# Overclocking e6850- RAM advice needed



## Winkler777 (Sep 21, 2008)

Hi all,
I'm planning on overclocking my e6850 in the next few weeks. 
I'm just not sure what RAM requirements I should meet.
I'm currently running 4GB of some old 667mhz value RAM and so i'll need to upgrade to 4GB of 800mhz or 1066mhz.
Will I have any advantage on choosing 1066mhz RAM over 800mhz or would I be wasting money by choosing the more expensive option?

If you need any more info let me know
Thanks in advance


----------



## Winkler777 (Sep 21, 2008)

Just to give you some more info

I'm currently looking at 2 sets of RAM

The 1st set is the Crucial Ballistix Tracer 2x2GB kit (800mhz, 4,4,4,12)

The 2nd set is the Patriot Viper Eased Latency 2x2GB kit (1066mhz, 5,5,5,15)

I'm hoping to hit the big 4Ghz or get close to it. Is this possible only with the 2nd option?

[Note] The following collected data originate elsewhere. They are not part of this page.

/-- Ports 0 and 1 are Ethernet ports of class THROUGH and partners; port 1 is up. A frame waits at port 0, and transmit context 0 launches on port 1
in this instant. -/
noncomputable def launchFirstState : State :=
  ((((((((((((inMode .service).wrFld (Reg.LAN_CFG 0) 31 28 3).wrFld (Reg.LAN_CFG 1) 31 28 3).wrFld (Reg.MAC_CFG 0) 31 30 3).wrFld (Reg.MAC_CFG 1) 31 30 3).wrFld
    (Reg.MAC_CFG 1) 29 16 1522).wrBit (Reg.MAC_STATUS 1) 31 true).wrBit (Reg.MED_THROUGH_PAIR 0) 31 true).wrFld (Reg.MED_THROUGH_PAIR 0) 9 0 1).wrBit
    (Reg.TXC_CFG 0) 31 true).wrFld (Reg.TXC_PATHS 0) 9 0 1).setMac 0 { coldMac with queue := [(0, List.replicate 64 0)] }).setPending
    [.launch 0 0 0 0 0 0]

theorem launchFirstState_waits : launchFirstState.portClass 0 = 3 ∧ launchFirstState.throughPartner 0 = some 1 ∧
    (launchFirstState.macRun 0).queue = [(0, List.replicate 64 0)] ∧ launchFirstState.portUp 1 = true ∧
    64 ≤ launchFirstState.rdFld (Reg.MAC_CFG 1) 29 16 ∧ launchFirstState.rdBit (Reg.MAC_STATUS 1) 27 = false ∧ launchFirstState.launchFalls 1 = true := by
  decide +kernel

/-- While a scheduled launch of the partner falls due, nothing is forwarded. -/
theorem exec_throughForward_of_launch {s : State} {t p q : Nat} {l : Option Nat} (hAt : s.at t = s) (hPartner : s.throughPartner p = some q)
    (h : s.launchFalls q = true) : exec (.throughForward t p l) s = .next s := by
  change execThroughForward t p l s = _
  unfold execThroughForward
  simp only [hAt, hPartner]
  split
  · rename_i hSome _
    rw [← Option.some.inj hSome, h, if_pos rfl]
  · rfl

/-- Refutes O52: its clauses on THROUGH_FORWARD do not ask that no scheduled launch of the partner falls in the same instant. Where one does, the
frame stays in the queue. -/
theorem not_ethernet_links_frames_and_pause : ¬ Obligations.ethernet_links_frames_and_pause := by
  rintro ⟨-, -, -, -, -, -, -, -, -, -, -, -, hForward, -⟩
  obtain ⟨hClass, hPartner, hQueue, hUp, hLen, hFree, hFalls⟩ := launchFirstState_waits
  obtain ⟨u, hNext, hGone, -⟩ := hForward 0 0 launchFirstState 1 0 (List.replicate 64 0) [] hClass hPartner hQueue (by decide) hUp hLen hFree
  have hStays := exec_throughForward_of_launch (l := none) (State.at_self launchFirstState (Nat.zero_le _)) hPartner hFalls
  obtain rfl := Host.Outcome.next.inj (hStays.symm.trans hNext)
  exact absurd (hQueue.symm.trans hGone) (by decide)

end Sys2Proof.Machine
end

section
/-! PROOFS. The announce timeout (R373, R381): an Announce of the very instant is in time. -/
namespace Sys2Proof.Machine

/-- PTP port 0 follows the master whose Announce it took at time 0. Ten seconds later, in this instant, the next Announce arrives. -/
noncomputable def announcedInTimeState : State :=
  ((((((inMode .service).setNow 10000000000).wrFld (Reg.LAN_CFG 0) 31 28 3).wrBit (Reg.PTPP_CFG 0) 31 true).wrFld (Reg.PTPP_STATE 0) 27 24 9).setPtp
    { State.reset.ptp with best := [(0, (⟨128, 6, 0x21, 0, 128, 1, 1, 1⟩, 0))] }).setPending
    [.announceReceive 10000000000 0 ⟨State.reset.rdFld Reg.PTP_CFG 7 0, 2, 128, 6, 0x21, 0, 128, 1, 0, 1⟩]

theorem announcedInTimeState_follows :
    Tab.find? announcedInTimeState.ptp.best 0 = some (⟨128, 6, 0x21, 0, 128, 1, 1, 1⟩, 0) ∧
    announcedInTimeState.rdFld Reg.PTP_INTERVALS 3 0 * logNs (toSigned 8 (announcedInTimeState.rdFld Reg.PTP_INTERVALS 23 16)) ≤ 10000000000 ∧
    announcedInTimeState.ptpPort 0 = 9 := by
  decide +kernel

theorem announcedInTimeState_announceFalls : announcedInTimeState.announceFalls 0 = true := by
  decide +kernel

/-- An Announce that the port takes in the same instant keeps the timeout from falling. -/
theorem exec_announceTimeout_of_announce {s : State} {t k : Nat} (hAt : s.at t = s) (h : s.announceFalls k = true) :
    exec (.announceTimeout t k) s = .next s := by
  change execAnnounceTimeout t k s = _
  unfold execAnnounceTimeout
  simp only [hAt, h, if_true]

/-- Refutes O54: its clause on ANNOUNCE_TIMEOUT of the slave port does not ask that no Announce arrives in the same instant. Where one does, the
port keeps its master. -/
theorem not_device_time_ptp_and_pps : ¬ Obligations.device_time_ptp_and_pps := by
  rintro ⟨-, -, -, -, hTimeout, -⟩
  obtain ⟨hBest, hLimit, hSlave⟩ := announcedInTimeState_follows
  obtain ⟨u, hNext, hForgotten, -⟩ := hTimeout 10000000000 0 announcedInTimeState _ 0 hBest
    ((Nat.zero_add _).trans_le (hLimit.trans (Nat.le_max_right _ _))) hSlave
  have hStays := exec_announceTimeout_of_announce (State.at_self announcedInTimeState (Nat.le_refl 10000000000)) announcedInTimeState_announceFalls
  obtain rfl := Host.Outcome.next.inj (hStays.symm.trans hNext)
  exact absurd (hBest.symm.trans hForgotten) (by simp)

end Sys2Proof.Machine
end

section
/-! PROOFS. SDI ports (R314, R315, R317): what an input's loss and return leave alone, the check of a line, readiness. -/
namespace Sys2Proof.Machine

variable {s s₀ u : State} {t l : Nat}

/-! An input is lost or comes back (R75, R117, R177). Neither writes a register above the card port's pages, nor the run of a port or of a context. -/

/-- `t` has what `s` has outside the crosspoint's state, the streams, the audio inputs and the lower register pages. -/
structure KeepsIntake (s t : State) : Prop where
  pins : t.pins = s.pins
  ctl : t.ctl = s.ctl
  cfg : t.cfg = s.cfg
  dram : t.dram = s.dram
  sdi : t.sdi = s.sdi
  med : t.med = s.med
  win : t.win = s.win
  rd : ∀ a, 0x120000 ≤ a → t.rd a = s.rd a

theorem KeepsIntake.refl (s : State) : KeepsIntake s s := ⟨rfl, rfl, rfl, rfl, rfl, rfl, rfl, fun _ _ => rfl⟩

theorem KeepsIntake.ite {c : Prop} {inst : Decidable c} {t u : State} (h : KeepsIntake s₀ t) (k : KeepsIntake s₀ u) :
    KeepsIntake s₀ (if c then t else u) := by
  split
  · exact h
  · exact k

theorem KeepsIntake.foldl {β : Type} {l : List β} {f : State → β → State} (h : KeepsIntake s₀ s)
    (hf : ∀ t b, KeepsIntake s₀ t → KeepsIntake s₀ (f t b)) : KeepsIntake s₀ (l.foldl f s) := by
  induction l generalizing s with
  | nil => exact h
  | cons b l ih => exact ih (hf s b h)

theorem KeepsIntake.setTwn {x : TwinState} (h : KeepsIntake s₀ s) : KeepsIntake s₀ (s.setTwn x) := ⟨h.1, h.2, h.3, h.4, h.5, h.6, h.7, h.8⟩
theorem KeepsIntake.setXpt {x : XptState} (h : KeepsIntake s₀ s) : KeepsIntake s₀ (s.setXpt x) := ⟨h.1, h.2, h.3, h.4, h.5, h.6, h.7, h.8⟩
theorem KeepsIntake.setAud {x : AudState} (h : KeepsIntake s₀ s) : KeepsIntake s₀ (s.setAud x) := ⟨h.1, h.2, h.3, h.4, h.5, h.6, h.7, h.8⟩
theorem KeepsIntake.setStream {i : Nat} {x : StreamRun} (h : KeepsIntake s₀ s) : KeepsIntake s₀ (s.setStream i x) :=
  ⟨h.1, h.2, h.3, h.4, h.5, h.6, h.7, h.8⟩
theorem KeepsIntake.emit {o : Output} (h : KeepsIntake s₀ s) : KeepsIntake s₀ (s.emit o) := ⟨h.1, h.2, h.3, h.4, h.5, h.6, h.7, h.8⟩
theorem KeepsIntake.raise {a b c d : Nat} (h : KeepsIntake s₀ s) : KeepsIntake s₀ (s.raise a b c d) := ⟨h.1, h.2, h.3, h.4, h.5, h.6, h.7, h.8⟩

theorem KeepsIntake.bump {off : Nat} (hOff : off < 0x120000) (h : KeepsIntake s₀ s) : KeepsIntake s₀ (s.bump off) where
  pins := by simpa using h.pins
  ctl := by simpa using h.ctl
  cfg := by simpa using h.cfg
  dram := by simpa using h.dram
  sdi := by simpa using h.sdi
  med := by simpa using h.med
  win := by simpa using h.win
  rd a ha := (State.rd_bump_ne s (by omega)).trans (h.rd a ha)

Cpu is currently at 3Ghz with fsb at 1333mhz


----------



## Underclocker (Aug 13, 2007)

Does your motherboard support 1066MHz RAM? I would recommend you get the fastest memory your board supports. If it can only handle 800MHz modules then the only advantage the 1066MHz ones have is that they will allow you to overclock the CPU without worrying about your memory holding you back.

I doubt you can hit 4GHz unless you have an extreme cooling solution, somewhere between 3.6~3.8GHz is more realistic on air.


----------



## Winkler777 (Sep 21, 2008)

Hi, thanks for your reply. 
I have the asus p5k motherboard.
I've just purchased 4GB of Crucial Ballistix Tracers 800mhz (2x2GB)
It's meant to be fairly good ram for overclocking.
Also anywhere between 3.6 and 3.8GHz would still be very nice to hit.
The cooler I've just bought is the thermaltake duOrb CPU cooler
I hope I've made a good choice in ram


----------